BPOM Temukan Obat Tradisional Mengandung Bahan Kimia Beredar di Pasaran

Selama pandemi, BPOM menemukan banyak produk berbahaya yang berkaitan dengan penanganan COVID-19.

oleh Diviya Agatha diperbarui 13 Okt 2021, 13:02 WIB
Diterbitkan 13 Okt 2021, 12:55 WIB
BPOM Sita Kosmetik Ilegal
Selain produk ilegal, BPOM juga melakukan penyitaan kosmetik yang diketahui mengandung bahan-bahan berbahaya.

Liputan6.com, Jakarta Badan Pengawas Obat dan Makanan (BPOM) RI mengungkapkan temuannya terkait produk-produk berbahaya bagi kesehatan yang beredar di pasaran sejak Juli 2020 hingga September 2021. Terdapat 72 produk berbahaya terkait penanganan COVID-19 selama periode tersebut.

"Sepanjang masa pandemi ini, Badan POM secara rutin melakukan kegiatan sampling dan pengujian dengan memprioritaskan produk yang dikaitkan dengan penanganan COVID-19," ujar Deputi Bidang Pengawasan Obat Tradisional, Suplemen Kesehatan, dan Kosmetik BPOM RI, Dra.

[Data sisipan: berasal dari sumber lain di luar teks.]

theorem onLink_kept {x0 : State} (x1 : Nat) (x2 : LinkRec → LinkRec) (h0 : Kept q b x0) : Kept q b (@State.onLink x0 x1 x2) := by
  unfold State.onLink
  try dsimp only
  repeat' (first
    | with_reducible assumption
    | with_reducible apply opt_some
    | with_reducible apply opt_none
    | with_reducible apply sub_app
    | with_reducible apply out_next
    | with_reducible apply out_fault
    | with_reducible apply out_refused
    | with_reducible apply foldl_kept
    | with_reducible apply foldl_kept1
    | with_reducible apply foldl_kept2
    | with_reducible apply foldl_kept21
    | with_reducible apply foldl_kept22
    | with_reducible exact HalOk.rfl
    | with_reducible exact HbmOk.rfl
    | with_reducible exact PwrOk.rfl
    | with_reducible exact HeatOk.rfl
    | with_reducible exact PkgOk.rfl
    | with_reducible exact StepOk.rfl
    | with_reducible exact FlashOk.rfl
    | with_reducible exact id
    | with_reducible refine HalOk.mk ?_ ?_ ?_ ?_
    | with_reducible refine HbmOk.mk ?_ ?_ ?_
    | with_reducible refine PwrOk.mk ?_ ?_
    | with_reducible refine HeatOk.mk ?_
    | with_reducible refine PkgOk.mk ?_ ?_
    | with_reducible refine StepOk.mk ?_
    | with_reducible refine FlashOk.mk ?_ ?_ ?_ ?_
    | exact id
    | with_reducible apply wf_upd
    | with_reducible apply wf_setList
    | with_reducible apply wf_copy
    | with_reducible apply wf_clear
    | decide
    | (simp only [setAt_length, List.length_map, List.length_zipIdx]; exact id)
    | split
    | intro _
    | dsimp only
    | with_reducible apply wf_foldl
    | with_reducible apply wf_set
    | simp only [kept_mk]
    | with_reducible refine set_mk ?_ ?_ ?_ ?_ ?_ ?_ ?_ ?_ ?_)

theorem linkThird_kept {x0 : State} (x1 : Nat) (x2 : Bool) (h0 : Kept q b x0) : Kept q b (@State.linkThird x0 x1 x2) := by
  unfold State.linkThird
  try dsimp only
  with_reducible repeat' first | assumption | apply report_kept | apply onLink_kept | split | intro _ | apply foldl_kept | simp only [kept_mk] | exact set_mk (by assumption) .rfl .rfl .rfl .rfl .rfl .rfl .rfl id | refine set_mk ?_ .rfl .rfl .rfl .rfl .rfl .rfl .rfl id

theorem lldpSoon_kept {x0 : State} (x1 : Nat) (h0 : Kept q b x0) : Kept q b (@State.lldpSoon x0 x1) := by
  unfold State.lldpSoon
  with_reducible repeat' first | assumption | apply onPort_kept | split

theorem retireCol_kept {x0 : State} (x1 : Nat) (x2 : Nat) (x3 : Nat) (h0 : Kept q b x0) : Kept q b (@State.retireCol x0 x1 x2 x3) := by
  unfold State.retireCol
  try dsimp only
  repeat' (first
    | with_reducible assumption
    | with_reducible apply report_kept
    | with_reducible apply slotFail_kept
    | with_reducible apply opt_some
    | with_reducible apply opt_none
    | with_reducible apply sub_app
    | with_reducible apply out_next
    | with_reducible apply out_fault
    | with_reducible apply out_refused
    | with_reducible apply foldl_kept
    | with_reducible apply foldl_kept1
    | with_reducible apply foldl_kept2
    | with_reducible apply foldl_kept21
    | with_reducible apply foldl_kept22
    | with_reducible exact HalOk.rfl
    | with_reducible exact HbmOk.rfl
    | with_reducible exact PwrOk.rfl
    | with_reducible exact HeatOk.rfl
    | with_reducible exact PkgOk.rfl
    | with_reducible exact StepOk.rfl
    | with_reducible exact FlashOk.rfl
    | with_reducible exact id
    | with_reducible refine HalOk.mk ?_ ?_ ?_ ?_
    | with_reducible refine HbmOk.mk ?_ ?_ ?_
    | with_reducible refine PwrOk.mk ?_ ?_
    | with_reducible refine HeatOk.mk ?_
    | with_reducible refine PkgOk.mk ?_ ?_
    | with_reducible refine StepOk.mk ?_
    | with_reducible refine FlashOk.mk ?_ ?_ ?_ ?_
    | exact id
    | with_reducible apply wf_upd
    | with_reducible apply wf_setList
    | with_reducible apply wf_copy
    | with_reducible apply wf_clear
    | decide
    | (simp only [setAt_length, List.length_map, List.length_zipIdx]; exact id)
    | split
    | intro _
    | dsimp only
    | with_reducible apply wf_foldl
    | with_reducible apply wf_set
    | simp only [kept_mk]
    | with_reducible refine set_mk ?_ ?_ ?_ ?_ ?_ ?_ ?_ ?_ ?_)

theorem loadCols_kept {x0 : State} (x1 : Nat) (h0 : Kept q b x0) : Kept q b (@State.loadCols x0 x1) := by
  unfold State.loadCols
  try dsimp only
  with_reducible repeat' first | assumption | apply retireCol_kept | apply onSlot_kept | split | intro _ | apply foldl_kept

theorem loadData_kept {x0 : State} (x1 : Nat) (x2 : Nat) (x3 : Nat) (h0 : Kept q b x0) : Kept q b ((@State.loadData x0 x1 x2 x3)).2 := by
  unfold State.loadData
  with_reducible repeat' first | assumption | apply memRead_kept | split

theorem phasesZero_kept {x0 : State} (h0 : Kept q b x0) : Kept q b (@State.phasesZero x0) := by
  unfold State.phasesZero
  try dsimp only
  with_reducible repeat' first | assumption | apply enterPhase_kept | split | intro _ | apply foldl_kept

theorem wantTiles_kept {x0 : State} (h0 : Kept q b x0) : Kept q b (@State.wantTiles x0) := by
  unfold State.wantTiles
  try dsimp only
  with_reducible repeat' first | assumption | apply wantRegion_kept | split | intro _ | apply foldl_kept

Reri Indriani, Apt., M.Si dalam konferensi pers pada Rabu (13/10/21).

Produk tersebut terdiri dari 53 produk obat tradisional yang mengandung bahan kimia obat (BKO), 1 produk suplemen kesehatan yang mengandung bahan kimia, dan 18 produk kosmetik yang mengandung bahan dilarang atau berbahaya.

"Ada kecenderungan baru selama masa pandemi ini, beberapa obat tradisional diketahui dari hasil sampling dan pengujian kami mengandung Efedrin dan Pseudoefedrin, yang sebelum pandemi hampir tidak pernah ditemukan sebagai BKO dalam obat tradisional," ujar Reri.

Efedrin dan Pseudoefedrin merupakan bahan kimia yang sintetis dan secara alami terdapat pada tanaman Ephedra sinica atau Ma Huang. Ephedra sinica merupakan bahan yang dilarang dalam obat tradisional dan suplemen kesehatan menurut Peraturan POM Nomor HK.00.05.41.1348 Tahun 2005.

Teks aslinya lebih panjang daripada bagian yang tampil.